As nightmare scenarios play out all around us—raging wildfires, escalating racially motivated violence, more than one million dead from the ongoing global pandemic—what better time to revisit the work of Irish painter Francis Bacon, who never flinched from depicting the savagery of this, our human existence? And a riveting new monograph vividly reminds of just why he considered his exigent artistic mission to be the rendering of the “brutality of fact.”
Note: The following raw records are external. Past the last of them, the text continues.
-- ==== Sys2Proof/Machine/Flags.lean ====
section
/-! DEFINITION. Every flag computation: the eighteen conditions and their derivation (R4, R5), condition tests (R48),
the indication latches (R177) and the report mask (R173). -/

namespace Sys2Proof.Machine

/-- The runtime record of an element. -/
def State.elem (s : State) (e : Nat) : Elem := tblGet {} s.elems e
/-- The blocked mark of an element. -/
def State.isBlocked (s : State) (e : Nat) : Bool := tblGet false s.blocked e
/-- The transaction record of a BORDER element. -/
def State.transOf (s : State) (e : Nat) : TransRec := tblGet {} s.trans e
/-- The runtime record of a route. -/
def State.route (s : State) (r : Nat) : RouteRec := tblGet {} s.routes r
/-- A setting context: none while FREE. -/
def State.ctx (s : State) (c : Nat) : Option Ctx := tblGet none s.contexts c
/-- A release timer: none while free. -/
def State.timerOf (s : State) (t : Nat) : Option HeldTimer := tblGet none s.timers t
/-- A context timer: none while stopped. -/
def State.ctxTimer (s : State) (c : Nat) : Option Timer := tblGet none s.ctxTimers c
/-- The last accepted life count of an FEC. -/
def State.lifeOf (s : State) (fec : Nat) : Option Byte := tblGet none s.life fec
/-- The link record of a port. -/
def State.link (s : State) : Port → LinkRec
  | .c => s.linkC
  | .f => s.linkF
  | .b1 => s.linkB1
  | .b2 => s.linkB2

/-- The eighteen conditions (R4, R5), in the order of their numbers (section 12.7). -/
inductive Cond where
  | inControl | vacant | occupied | atLeft | atRight | moving | dangerProven | proceedShown | lampFault
  | routeLocked | flankClaimed | blocked | fault | restorePending | borderHeld | inboundHeld
  | entryProven | onwardClear
  deriving DecidableEq, Repr

/-- Every condition, in the order of their numbers. -/
def Cond.all : List Cond :=
  [.inControl, .vacant, .occupied, .atLeft, .atRight, .moving, .dangerProven, .proceedShown, .lampFault,
   .routeLocked, .flankClaimed, .blocked, .fault, .restorePending, .borderHeld, .inboundHeld,
   .entryProven, .onwardClear]

/-- The number of a condition (section 12.7). -/
def Cond.num : Cond → Nat
  | .inControl => 0
  | .vacant => 1
  | .occupied => 2
  | .atLeft => 3
  | .atRight => 4
  | .moving => 5
  | .dangerProven => 6
  | .proceedShown => 7
  | .lampFault => 8
  | .routeLocked => 9
  | .flankClaimed => 10
  | .blocked => 11
  | .fault => 12
  | .restorePending => 13
  | .borderHeld => 14
  | .inboundHeld => 15
  | .entryProven => 16
  | .onwardClear => 17

/-- Whether the SU holds a BORDER element in control: its link is UP and its heard mark is set (R30). -/
def State.linkHolds (s : State) (e : Nat) : Bool :=
  (s.elem e).heard &&
    (match s.elemLink e with
     | some l => (s.link l.port).state == .up
     | none => false)

/-- Whether the SU holds an element supervised (R25) or, for a BORDER, in control through its link (R30). -/
def State.supervised (s : State) (e : Nat) : Bool :=
  match s.kind e with
  | some .border => s.linkHolds e
  | some _ => (s.elem e).deadline.isSome
  | none => false

/-- IN_CONTROL (R4, R5). -/
def State.inControl (s : State) (e : Nat) : Bool :=
  match s.kind e with
  | some .border => s.supervised e && (s.elem e).nbr != .unknown
  | some _ => s.supervised e && (s.elem e).reported != .unknown
  | none => false

/-- Whether a condition is in the condition set of an element (R4, R5). An index that holds no element holds none. -/
def State.holds (s : State) (e : Nat) (c : Cond) : Bool :=
  let r := s.elem e
  match s.kind e with
  | none => false
  | some k =>
    match c with
    | .inControl => s.inControl e
    | .vacant =>
      match k with
      | .sect => r.reported == .vacant && !r.restore
      | .border => s.inControl e && r.nbr == .vacant
      | _ => false
    | .occupied =>
      match k with
      | .sect => r.reported == .occupied || r.reported == .disturbed
      | .border => s.inControl e && r.nbr == .occupied
      | _ => false
    | .atLeft => k == .point && r.reported == .left
    | .atRight => k == .point && r.reported == .right
    | .moving => k == .point && r.reported == .moving
    | .dangerProven => k == .signal && r.reported == .dangerLit
    | .proceedShown => k == .signal && r.reported == .proceedLit
    | .lampFault => k == .signal && r.reported == .dark
    | .routeLocked => r.lockOwner.isSome
    | .flankClaimed => (k == .point || k == .signal) && decide (0 < r.claims)
    | .blocked => s.isBlocked e
    | .fault => k == .point && r.fault
    | .restorePending => k == .sect && r.restore
    | .borderHeld => k == .border && (s.transOf e).state == .heldOut
    | .inboundHeld => k == .border && (s.transOf e).state == .inHeld
    | .entryProven => k == .border && s.inControl e && r.nbrEntryProven
    | .onwardClear => k == .border && s.inControl e && r.nbrOnwardClear

/-- The condition set of an element as it travels: bit n stands for condition number n (section 12.7). -/
def State.condSet (s : State) (e : Nat) : BitVec 24 :=
  Cond.all.foldl (fun acc c => if s.holds e c then acc ||| (1#24 <<< c.num) else acc) 0

/-- The conditions a carried set names. -/
def namedConds (set : BitVec 24) : List Cond := Cond.all.filter (fun c => set.getLsbD c.num)

/-- The test of a test kind and a set (R48): 1 ALL, 2 NONE, 3 ANY; kind 0 is absent and passes (R193). -/
def State.passesTest (s : State) (e : Nat) (testKind : Nat) (set : BitVec 24) : Bool :=
  match testKind with
  | 1 => (namedConds set).all (s.holds e)
  | 2 => (namedConds set).all (fun c => !s.holds e c)
  | 3 => (namedConds set).any (s.holds e)
  | _ => true

/-- The extra test of a list entry, where it is present (R49). -/
def State.extraTest (s : State) (w : ListRow) : Bool := s.passesTest w.target w.testKind w.testSet

/-- Whether a point holds the condition of a position: AT_LEFT for LEFT, AT_RIGHT for RIGHT (R51). -/
def State.atSide (s : State) (e : Nat) : Side → Bool
  | .left => s.holds e .atLeft
  | .right => s.holds e .atRight

/-- Whether an element holds both IN_CONTROL and VACANT. -/
def State.clearOf (s : State) (e : Nat) : Bool := s.holds e .inControl && s.holds e .vacant

/-- The reported state of an end position. -/
def Side.reported : Side → Reported
  | .left => .left
  | .right => .right

/-- The commanded state of an end position. -/
def Side.cmd : Side → PointCmd
  | .left => .left
  | .right => .right

/-- The end position a point is commanded to, none for HOLD. -/
def PointCmd.side : PointCmd → Option Side
  | .hold => none
  | .left => some .left
  | .right => some .right

/-- The other end position. -/
def Side.other : Side → Side
  | .left => .right
  | .right => .left

/-- The bit of a latch (section 12.7). -/
def Latch.bit : Latch → Nat
  | .elementFault => 0
  | .linkFault => 1
  | .routeFault => 2
  | .borderFault => 3
  | .tableFault => 4
  | .reportOverrun => 5
  | .slowThrow => 6
  | .aux => 7

/-- The bit of a port in LINK_FAULT's set (section 12.7). -/
def portBit : Port → Nat
  | .c => 0
  | .f => 1
  | .b1 => 2
  | .b2 => 3

/-- The latches with one set (R177). -/
def setLatch (ls : BitVec 8) (l : Latch) : BitVec 8 := ls ||| (1#8 <<< l.bit)

/-- Whether a latch is set. -/
def State.latched (s : State) (l : Latch) : Bool := s.latches.getLsbD l.bit

/-- The bit of a report's class in the report mask, none for a Mode Report (R173, section 12.7). -/
def Report.maskBit : Report → Option Nat
  | .element _ => some 8
  | .route _ => some 9
  | .border _ => some 10
  | .fault f => some f.cls.bit
  | .aux _ => some 7
  | .mode _ _ _ => none

/-- Whether the mask lets a report be queued (R174 step 1). -/
def maskAllows (mask : BitVec 11) (r : Report) : Bool :=
  match r.maskBit with
  | some b => mask.getLsbD b
  | none => true

end Sys2Proof.Machine
end

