-- ==== Sys2Proof/Machine/BorderOps.lean ====
section
/-! DEFINITION. The Border Link Controllers' shared operations: Border Reports (R140), sending transaction telegrams
(R141, R142, R148, R150), Border Status (R137, R138) and recovery (R153). -/

namespace Sys2Proof.Machine

/-- Raise a Border Report on a link (R140). -/
def Ev.borderReport (ev : Ev) (l : Link) (r : BorderReport) : Ev := ev.raise (.border l) (.border r)

/-- A transaction telegram other than an Offer: designation 0x0000 and variant 0 (section 12.3). -/
def plainTx (k : BorderKind) (point reference reason : Byte) : BorderTx :=
  { kind := k, point := point, reference := reference, reason := reason, designation := 0, variant := 0 }

/-- Send a transaction telegram on a link, whatever the link's state (R141). -/
def Ev.sendBorder (ev : Ev) (l : Link) (tx : BorderTx) : Ev := ev.on (fun s => s.send l.port (.transaction tx))

/-- The border point number of a BORDER element as it is sent. -/
def State.pointByte (s : State) (e : Nat) : Byte := BitVec.ofNat 8 (s.erow e).slot

/-- The transaction of a BORDER element changes, and a Border Report is raised with the state before and after
(R140). -/
def Ev.changeTrans (ev : Ev) (l : Link) (e : Nat) (t : TransRec) (reference : Byte) (cause : BorderCause)
    (reason : Option Byte) : Ev :=
  (ev.on (fun s => s.setTrans e t)).borderReport l
    { designation := ev.s.desig e, link := l, point := ev.s.pointByte e, before := some (ev.s.transOf e).state,
      after := some t.state, reference := reference, cause := cause, reason := reason }

/-- A Border Report with the transaction's state unchanged, for a Decline or a too-late Withdraw sent (R143, R146,
R156). Where no BORDER element of the link carries the number, it names none (log entry 20). -/
def Ev.unchangedReport (ev : Ev) (l : Link) (e : Option Nat) (tx : BorderTx) : Ev :=
  ev.borderReport l
    { designation := match e with | some i => ev.s.desig i | none => 0, link := l, point := tx.point,
      before := e.map (fun i => (ev.s.transOf i).state), after := e.map (fun i => (ev.s.transOf i).state),
      reference := tx.reference, cause := .sent tx.kind, reason := some tx.reason }

/-- Send a Decline, which changes no transaction state (R143). -/
def Ev.sendDecline (ev : Ev) (l : Link) (e : Option Nat) (point reference : Byte) (reason : Reason) : Ev :=
  let tx := plainTx .decline point reference reason.code
  (ev.sendBorder l tx).unchangedReport l e tx

/-- Send Withdraw as the answer to an Accept that is too late; the record is unchanged (R146). -/
def Ev.sendTooLate (ev : Ev) (l : Link) (e : Nat) (point reference : Byte) : Ev :=
  let tx := plainTx .withdraw point reference Reason.borderTimeout.code
  (ev.sendBorder l tx).unchangedReport l (some e) tx

/-- Send Withdraw under our reference and make the transaction IDLE (R148). -/
def Ev.sendWithdraw (ev : Ev) (l : Link) (e : Nat) (reference : Byte) (reason : Reason) : Ev :=
  (ev.sendBorder l (plainTx .withdraw (ev.s.pointByte e) reference reason.code)).changeTrans l e {} reference
    (.sent .withdraw) (some reason.code)

/-- Send Handback under our reference and make the transaction IDLE (R150). -/
def Ev.sendHandback (ev : Ev) (l : Link) (e : Nat) (reference : Byte) : Ev :=
  (ev.sendBorder l (plainTx .handback (ev.s.pointByte e) reference 0)).changeTrans l e {} reference
    (.sent .handback) none

/-- Send Accept under the neighbour's reference and make the transaction IN_HELD (R88). -/
def Ev.sendAccept (ev : Ev) (l : Link) (e : Nat) (reference : Byte) : Ev :=
  let tx := plainTx .accept (ev.s.pointByte e) reference 0
  (ev.sendBorder l tx).changeTrans l e { state := .inHeld, reference := some reference, lastSent := some tx }
    reference (.sent .accept) none

/-- The Offer reference count of a link (R136). -/
def State.offerRef (s : State) : Link → Byte
  | .b1 => s.offerRef1
  | .b2 => s.offerRef2

/-- Write the Offer reference count of a link. -/
def State.setOfferRef (s : State) (l : Link) (b : Byte) : State :=
  match l with
  | .b1 => { s with offerRef1 := b }
  | .b2 => { s with offerRef2 := b }

/-- The Offer of an EXIT route over its destination BORDER element: the count raised by one is the reference, the
designation is the element's own (R142). -/
def State.offerTx (s : State) (l : Link) (e variant : Nat) : BorderTx :=
  { kind := .offer, point := s.pointByte e, reference := s.offerRef l + 1, reason := 0, designation := s.desig e,
    variant := BitVec.ofNat 8 variant }

/-- Send an Offer and make the transaction OFFER_SENT (R142). -/
def Ev.sendOffer (ev : Ev) (l : Link) (e variant : Nat) : Ev :=
  let tx := ev.s.offerTx l e variant
  ((ev.on (fun s => s.setOfferRef l tx.reference)).sendBorder l tx).changeTrans l e
    { state := .offerSent, reference := some tx.reference, lastSent := some tx } tx.reference (.sent .offer) none

/-- Whether an ENTRY route that starts at an element is CLEARED with the commanded aspect PROCEED (R138). -/
def State.entryProceeds (s : State) (e : Nat) : Bool :=
  s.activeRoutes.any (fun r =>
    s.routeKind r == some .entry && (s.rrow r).start == e && (s.route r).state == .cleared
      && (s.route r).aspect == .proceed)

/-- The entry of an outgoing Border Status for a BORDER element, read from the image (R138). -/
def State.statusEntry (s : State) (e : Nat) : StatusEntry :=
  let home := (s.erow e).sect
  { point := (s.erow e).slot
    home :=
      if s.holds home .inControl && s.holds home .vacant then .vacant
      else if s.holds home .inControl && s.holds home .occupied then .occupied
      else .unknown
    entryProven := (s.elem e).proven
    onwardClear := (s.elem e).proven && s.entryProceeds e }

/-- Send a Border Status: one entry for each BORDER element of the link, in ascending border point number (R137). -/
def State.sendBorderStatus (s : State) (l : Link) : State :=
  s.send l.port (.borderStatus ((s.linkElems l).map s.statusEntry))

/-- At recovery, re-send the last telegram of a transaction record that is not IDLE (R153). -/
def State.resend (s : State) (l : Link) (e : Nat) : State :=
  if (s.transOf e).state = .idle then s
  else
    match (s.transOf e).lastSent with
    | some tx => s.send l.port (.transaction tx)
    | none => s

/-- The link has become UP: one Border Status, then the last telegrams in ascending border point number (R153). -/
def State.borderLinkUp (s : State) (l : Link) : State :=
  (s.linkElems l).foldl (fun s e => s.resend l e) (s.sendBorderStatus l)

end Sys2Proof.Machine
end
Francis Bacon or the Measure of Excess (out now via ACC Art Books), by poet and Professor Emeritus Yves Peyré—also a personal friend of Bacon’s—gathers more than 160 images which so incisively interpret the horrors of everyday life into visions of fear, revulsion and yet utter fascination. Though certainly influenced by Surrealism, his work could much more readily be wedded to German Expressionism. The Surrealists, after all, were concerned with the peculiar goings on in our dreams, all very Freudian; but Bacon wished to create nightmare scenes that explicated those most oppressive moments of our waking hours.
The book opens straight away with his infamous 1944 triptych Three Studies for Figures at the Base of a Crucifixion, based on the Erinyes, Greek mythological figures of vengeance. Said figures are violently distorted (recalling the dolls fashioned by his German contemporary Hans Bellmer) against an eerily blood red background, and critic John Russell argued at the time that it changed British painting forever. In the first section of the book titled Thoughts on a Destiny (curious, for someone who wasted away his 20s as a not very ambitious interior designer and full time gadabout), Peyré confirms this by writing that Bacon rose to pre-eminence in good part due to “the radicalism in his painterly choices.” He also refers to him as “an artist in rupture,” whose works were part catharsis, part exorcism.
The book then goes on to create an intriguing picture of the artist and the man, notably making a point of his penchant for consuming spectacular quantities of alcohol, but suggesting that his capacity for drink also instilled within him an unexpected clarity. Though one expects that that behavior was as much a cultural matter as anything else, as the creatives (at least the men) of his time were well known for their love of emptying a bottle with legendary expedience.
But Bacon was also apparently at unease with his own work (shades of Jackson Pollock), always aiming for greatness and, in his view, often failing. Yet the early works included here seem so far ahead of their time. One can sense the influence of Goya or perhaps Caravaggio in Painting (1946), but it also could readily be the study for some lost post-punk/industrial album cover from 35 years later. Study for a Portrait of Van Gogh II (1957), however, appears a surprisingly earnest, nostalgic homage to what were arguably Impressionism’s darker inclinations.
Ultimately it is the chronological journey through his work from 1948 until 1987 (he died in Madrid in 1992, aged 82) that truly reveals the emotional upheaval that he was so intensely putting to canvas. Two Figures (1953) and Two Figures in the Grass (1954) deal quite directly with homosexuality, but do so with a palpable, visceral turbulence. Another, Two Figures in a Room (1959), has switched up the tone to one of melancholy, or perhaps even anguish.
And again, in Self Portrait (1956) he depicts himself as a well-dressed but psychologically tormented man; yet by 1964’s Study For Self-Portrait, he is more casually attired, and exuding a clear sense of calm and confidence.
Peyré, however, manages to sum Bacon up quite strikingly and completely, with one single passage.
“The violence that is at work in [his] painting can’t be reduced to a simple reference or a sociological report. This violence is much more profound. It doesn’t attach itself to effects that it could (or can) produce in other spheres, it wants to express itself in its own right, it overturns the way of painting, it imposes itself, it is painting. It reveals to us a properly ontological dimension (being merely the favourite agent of eroticism and death), thanks to which both humanity and painting are fulfilled, and through which the human being defines themself and painting verifies itself.”